Selon les résultats du 27ème Observatoire Banque Palatine des PME-ETI recueillis auprès de 305 dirigeants par Opinion Way en partenariat avec nos confrères Challenge et i>TELE, 77% d'entre eux jugent qu'il est urgent de réformer la formation initiale en France. Et seuls 38% estiment que le système éducatif tel qu'il est actuellement initié leur permet de recruter des personnes qualifiées. Au vu des 3.224.600 personnes recensées dernièrement comme demandeurs d'emplois (un record historique !), un aussi faible taux de satisfaction par rapport à nos structures d'enseignement ne peut manquer d'interpeller. Alors que d'un côté, nous ne manquons pas de pousser de vigoureux cocoricos sur le fait que trois des dix meilleures écoles internationales formant les élites de demain sont françaises, de l'autre il apparaît comme une profonde inadéquation entre les formations aujourd'hui dispensées au sein du système éducatif hexagonal et la réalité du terrain. Alors, totalement en déphasage notre Éducation
Nationale et les différents relais d'enseignement tels qu'ils sont conçus et proposés ? Jean-Philippe Bosnet, fondateur et PDG de Global Concept, un groupe expert depuis deux décennies sur le marché des télécoms et qui, après avoir mis en place il y a douze ans son propre centre de formation axé sur les fonctions commerciales, l'a fait évoluer depuis quelques mois en véritable Académie afin de prendre en compte l'émergence de nouveaux métiers dans le cadre de ses activités, se montre davantage mesuré. « Je ne pense pas du tout qu'ils soient inadaptés dans la mesure où ils ont été pensés et conçus pour accompagner une transmission de connaissances soit généralistes, soit spécifiques. En cela, le système me paraît très bien remplir sa mission. Il y a toutefois une différence naturelle entre l'école et l'entreprise dans le sens où cette dernière intervient à un moment donné dans la vie d'un individu afin de l'accompagner et lui permettre de s'épanouir au mieux par rapport à la fois au projet collectif de l'entreprise et à la réalité et aux exigences du marché ». Et celui-ci de conjuguer au pragmatisme économique une dimension philosophique pour justifier la démarche des entreprises à investir le terrain de la formation. « Avant d'être chef d'entreprise, on est d'abord un individu. Or, depuis des millénaires, ce qui anime l'individu, ce qui le différencie de l'animal, c'est le verbe. Et le verbe n'est rien d'autre que la transmission. En conséquence, transmettre fait partie intégrante, à mon sens, des devoirs que l'on a. Je pense que cette actuelle éclosion d'écoles au sein des entreprises et au regard de la crise que nous traversons correspond à ce devoir qu'ont les dirigeants d'être cette courroie de transmission, ce trait d'union entre l'entreprise d'un côté avec sa stratégie, ses impératifs et le projet personnel de chaque collaborateur. Symboliquement, le fait pour notre groupe d'avoir opter pour le terme Académie se veut une référence à Platon qui a été le premier à instituer quatre siècles avant notre ère cette forme de cadre éducatif ».

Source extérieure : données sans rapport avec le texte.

-- ==== Sys2Proof/Machine/State.lean ====
section
/-! DEFINITION. The state: the record of 10_state R27, and the interface the host reaches the block through. -/

namespace Sys2Proof.Machine

/-- The pair (STATUS, RESULT) that every command returns (30_encoding R61). -/
structure Response where
  status : Byte
  result : Word
deriving DecidableEq, Repr

/-- What the outside world does to the block: issue one command word (R60), or reset it between commands (70 R231). -/
inductive HostInput where
  | command (w : CmdWord)
  | reset
deriving DecidableEq, Repr

/-- The error kinds of 60 R201. They are responses, not stops: raising one is a next state (R200, R208). -/
inductive ErrorKind where
  /-- R202: a byte of the code is not alphabetic. -/
  | invalidCharacter
  /-- R203: the string length is not 4. -/
  | invalidLength
  /-- R205: TYPE_LOADED = 0. -/
  | noType
  /-- R206: CRC_OPEN = 0. -/
  | crcNotOpen
  /-- R204: the word selects no command. -/
  | illegalCommand
deriving DecidableEq, Repr

/-- The block's whole architectural state: exactly the record of R27, "and nothing more". -/
structure Block where
  /-- CRC_REG (R21). -/
  crcReg : Word
  /-- CRC_OPEN (R22). -/
  crcOpen : Bool
  /-- TYPE_REG and TYPE_LOADED (R23, R24): `none` is TYPE_LOADED = 0, the spec's own encoding (R27; log entry 3). -/
  typeReg : Option Word
deriving DecidableEq, Repr

/-- The block and, around it, the interface: a step of this model is a function of its state alone, so what goes
in and comes out stands here too, although it is "not state of the block" (R26; log entries 1 and 2). Commands
are computed on `Block` alone (Ops.lean), so none can read the interface. -/
structure State extends block : Block where
  /-- The host's inputs not yet taken, first issued first (20 R49; log entry 2). -/
  inbox : List HostInput
  /-- The response of the last command; `none` before any since reset (R61; log entry 1). -/
  response : Option Response
deriving DecidableEq, Repr

/-- Nothing stops the block: every error is a response (R200, R208) and every command completes (R20), so there
is no reason to fault (log entry 6). -/
inductive Fault where
deriving DecidableEq, Repr

/-- Reasons a step has no meaning. -/
inductive Refusal where
  /-- An instruction the model gives no meaning yet; raised by an arm of `exec` only. Safe: nothing can be
  proved of what the hardware does there. No arm raises it: all twelve commands have their meaning. -/
  | notModelled (mnemonic : String)
deriving DecidableEq, Repr

/-- `reset : State` of 70 R230, the record as the rule writes it. -/
def Block.reset : Block where
  crcReg := 0xFFFFFFFF#32
  crcOpen := false
  typeReg := none

/-- The state right after reset (70 R230), with no input issued and no response returned. -/
def State.reset : State where
  block := Block.reset
  inbox := []
  response := none

end Sys2Proof.Machine
end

>>Un phénomène qui ne date pas de la « dernière pluie » !
Est-ce cette philosophie doublée, penseront les esprits les plus acérés, d'une bonne dose de paternalisme, qui avaient conduit Michelin a créé en 1924 un institut de formation spécifiquement adapté à ses besoins ? En tous les cas, l'École d'Enseignement Technique Michelin (EETM) constitue la pionnière du genre. Sa vocation : accueillir une centaine d'élèves issus de classes de troisième et souhaitant préparer, en alternance sur vingt quatre mois, un CAP de conducteurs de systèmes industriels ou bien, en trois ans, un baccalauréat professionnel de maintenance des
équipements industriels. Les jeunes salariés du groupe viennent également à l'EETM pour se former à la maintenance. En outre, l'établissement sert de structure d'accompagnement pour les diplômés de BTS ou de DUT poursuivant leurs études en alternance chez Michelin. Autre initiative historique, ce qui se nommait en 1949, année de sa mise en orbite, l'E.P.I.A et rebaptisé en 2005 Lycée Airbus. Le but de ce centre de formation fondé en symbiose étroite avec les usines de Sud Aviation devenus par la suite Airbus : former les futurs salariés du constructeur d'avion afin de pallier à la quasi impossibilité de dénicher en extérieur des profils aussi pointus en aéronautique. Des exemples demeurés longtemps exceptionnels mais qui, depuis la décennie 2000 marquée par les mutations en profondeur de nos structures économiques, ont abouti à cette situation à priori absurde d'avoir des patrons n'arrêtant pas de pester contre la difficulté à embaucher alors que la France recense des millions de chômeurs. Une inadaptation de l'offre et de la demande telle qu'une étude menée par RH Info en 2010 a montré que près d'un embauché sur cinq n'arrivait pas au terme de sa période d'essai, majoritairement pour cause d'inadéquation de son profil avec les compétences nécessaires à la fonction occupée. Une raison du reste totalement reconnue par le Ministère du Travail qui l'évalue à 70% des causes de rupture anticipée. Ce qui explique la démarche d'un nombre croissant de sociétés à investir dans cet amont qu'est l'éducation afin d'éviter justement les déconvenues tout en leur permettant de détecter avant la concurrence les « perles rares » et de pouvoir former leurs employés à des besoins spécifiques.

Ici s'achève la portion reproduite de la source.